Ehsaas Programme to be implemented by engaging 45 govt agencies

Street vendors in Pakistan are estimated at over a million

ISLAMABAD         -       Poverty Alleviation and Social Safety Division Secretary, Shaista Sohail Thursday said that incumbent government has recently launched Ehsaas programme, which would be implemented by engaging more than 45 government agencies at federal, provincial and local levels.

For the implementation of 134 policy actions, Ehsaas program will be engaging more than 45 government agencies at federal, provincial and local levels, she said in a seminar for the launch of a Draft Legislative Bill for the protection of street vendors’ rights.  PRIME Institute, an economic think tank, in collaboration with Friedrich Naumann Foundation, had organized a seminar.
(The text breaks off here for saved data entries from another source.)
/-- Beginning a collective (R204); none while a member's command, or a source from another part, is missing. DEDUCED, notes/assumptions/53.md. -/
def colBegin (s : State) (ctx : Nat) (c : CmdSt) (ms : List Member) : Option State :=
  let parts := otherParts s.partid ms
  let n := colSrcLen c ms.length
  (s.matchAll ctx c.colGroup (!parts.isEmpty) (ms.zip (List.range ms.length))).bind fun xs =>
    let mine := xs.filterMap Match1.cmd?
    let theirs := xs.filterMap Match1.msg?
    if xs.any fun x => x.key != (c.colKind, c.w 3) then some (refuseAll (s.spend ctx c.colGroup theirs) ctx mine)
    else if mine.any fun (_, d) => d.pos < n then some (match readSources ctx n s mine with | .all s1 _ | .stop s1 => s1)
    else if !parts.isEmpty && mine.any fun (_, d) => !sentOff d then
      some ((xs.zip (List.range xs.length)).foldl (fun s (x, r) =>
        match x with
        | .here e d =>
          if sentOff d then s
          else parts.foldl (fun s p => s.tell ctx r d 1 d.uid (bytesBeats d.row) p) (s.setCmd ctx e { d with mark := d.mark + 32 })
        | .there _ => s) s)
    else
      (s.sourcesOf ctx n xs).map fun srcs =>
        (xs.zip (List.range xs.length)).foldl (fun s (x, r) =>
          match x with
          | .here e d => s.setCmd ctx e (d.markBegun (colResult c.colKind c.colTy c.colOp c.colN srcs r))
          | .there _ => s) (s.spend ctx c.colGroup theirs)

/-- A member writes its own destination, and its command is performed (R204, R205). -/
def colWrite (s : State) (ctx eng : Nat) (c : CmdSt) (elems : Nat) : Span :=
  match writeSpan ctx eng (c.f 2 0 57) (c.row.length / 64 + 2) (c.row.drop c.bytes) s c with
  | .done s1 c1 =>
    let c2 := { c1 with phase := .performed, lanes := [elems], row := [] }
    .done (s1.setCmd ctx eng c2) c2
  | r => r

/-- One step of ALLRED, ALLGATH or REDSCAT; none while it waits for another member. -/
def groupStep (s : State) (ctx eng : Nat) (c : CmdSt) : Option State :=
  (groupMembers s ctx c.actx c.colGroup).bind fun ms =>
    if begun c then some ((colWrite s ctx eng c (c.colN * (if c.colKind == 2 then ms.length else 1))).close ctx eng fun s _ => s)
    else
      let parts := otherParts s.partid ms
      if !parts.isEmpty && !announced c then some (s.announce ctx eng ((rankOf s c ms).getD 0) c parts) else colBegin s ctx c ms

/-! XSEND and XRECV (R205). -/

/-- Bytes that a matched pair moves. -/
def xferLen (c : CmdSt) : Nat := c.colTy.bits / 8 * c.colN

/-- The command of a member that the transfer in question takes: the oldest of its kind, peer and tag. -/
def State.xferCmd (s : State) (ctx : Nat) (m : Member) (kind group peer tag : Nat) : Option (Nat × CmdSt) :=
  s.memberCmd ctx m fun d => d.colKind == kind && d.colGroup == group && d.colPeer == peer && d.colTag == tag

/-- Beginning the transfer of a matched pair of this part, the source read by the sender. -/
def xferBegin (s : State) (ctx : Nat) (snd rcv : Nat × CmdSt) : State :=
  if snd.2.w 3 != rcv.2.w 3 then refuseAll s ctx [snd, rcv]
  else
    match readSources ctx (xferLen snd.2) s [snd] with
    | .all s1 [(e, c1)] => (s1.setCmd ctx e { (c1.markBegun []) with acq := [rcv.2.uid] }).setCmd ctx rcv.1 { (rcv.2.markBegun c1.row) with acq := [snd.2.uid] }
    | .all s1 _ | .stop s1 => s1

/-- The sender of a received transfer is performed with it. -/
def sendPerformed (s : State) (ctx uid elems : Nat) : State :=
  match (s.ctx ctx).engineOf uid with
  | none => s
  | some e =>
    match s.startedOf ctx e uid with
    | some d => s.setCmd ctx e { d with phase := .performed, lanes := [elems] }
    | none => s

/-- An XSEND to a member of another part: it matches the XRECV told, sends its source, and is performed when the receiver has written it (R205, R394). -/
def sendAway (s : State) (ctx eng me : Nat) (c : CmdSt) (m : Member) : Option State :=
  let said (x : Msg) : Bool := x.typ == 2 && x.rank == c.colPeer && x.group == c.colGroup && x.uid == c.uid
  if begun c then
    (if (s.msgs ctx).any said then some ((s.takeMsgs ctx said).setCmd ctx eng { c with phase := .performed, lanes := [c.colN] }) else none)
  else if !announced c then some (s.announce ctx eng me c [(m.1, m.2.1)])
  else
    (s.remoteCmd ctx c.colGroup c.colPeer fun x => x.kind == 5 && x.peer == me && x.tag == c.colTag).bind fun r =>
      if (s.xferCmd ctx (s.partid, c.region, c.canon) 4 c.colGroup c.colPeer c.colTag).map (·.2.uid) != some c.uid then none
      else if r.w3 != c.w 3 then some (refuseAll (s.spend ctx c.colGroup [r]) ctx [(eng, c)])
      else
        some (match readSources ctx (xferLen c) s [(eng, c)] with
          | .all s1 [(e, c1)] =>
            ((s1.spend ctx c.colGroup [r]).setCmd ctx e (c1.markBegun [])).tell ctx me c1 1 c1.uid (bytesBeats c1.row) (m.1, m.2.1)
          | .all s1 _ | .stop s1 => s1)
Shaista Sohail informed that the Ehsaas programme of the government is working on the same lines for the betterment of street vendors. She was of the view that this new legislation will take its course through the parliamentary process. However, administrative actions for betterment of street vendors can be undertaken early. These administrative measures can be given legal cover under the new law. She said that Ehsaas has launched Solution Challenge Program for engaging university students for the design of innovative solutions for poverty alleviation. Government will look forward to own this proposed bill and collaborate for its early passage from the parliament. It will create a better sense for the rule of law, which will work in benefit for poor as well as richer segments of the society.  

In his welcome address, PRIME Institute Director Zia Banday, did elaborate on the 9-months efforts undertaken for the preparation of this draft bill. The project team visited 5-cities to conduct consultations and awareness campaign among street vendors and related stakeholders. It organized street vendor assemblies and working group sessions for the purpose in these cities. He mentioned about non-existence of data on number of street vendors in the country. Based on proxies of similar dataset on street vendors in comparable economies, number of street vendors are estimated at over a million in Pakistan, which are approximately contributing around $2 billion to the economy.

Ahmed Bashir, the legal consultant and author of the draft bill, gave a detailed presentation on the rationale and structure of the bill. He did highlight the lacunas in existing legal framework for street vendors’ regulation, which lacks the intent on defining their rights and its protection. Purpose of the bill is not only to elaborate on the street vendors’ rights, but also to create wider civic participation for regulating vending.

The proposed bill envisaged establishment of Town Vending Committee, which will have representation from Municipality, Street Vendors and Civil Society. This Committee is a major departure from prevalent practices on regulating vending in Pakistan. It is meant to safeguard livelihood of street vendors and also to reduce public space usage problems, owing to street vendors, for the general public.   

Other speakers include Munzir Elahi, Hanan Abbasi and Shimail Daud from government and development sectors. They all lauded PRIME’s efforts. They suggested a robust advocacy campaign ahead for the outreach of the draft bill.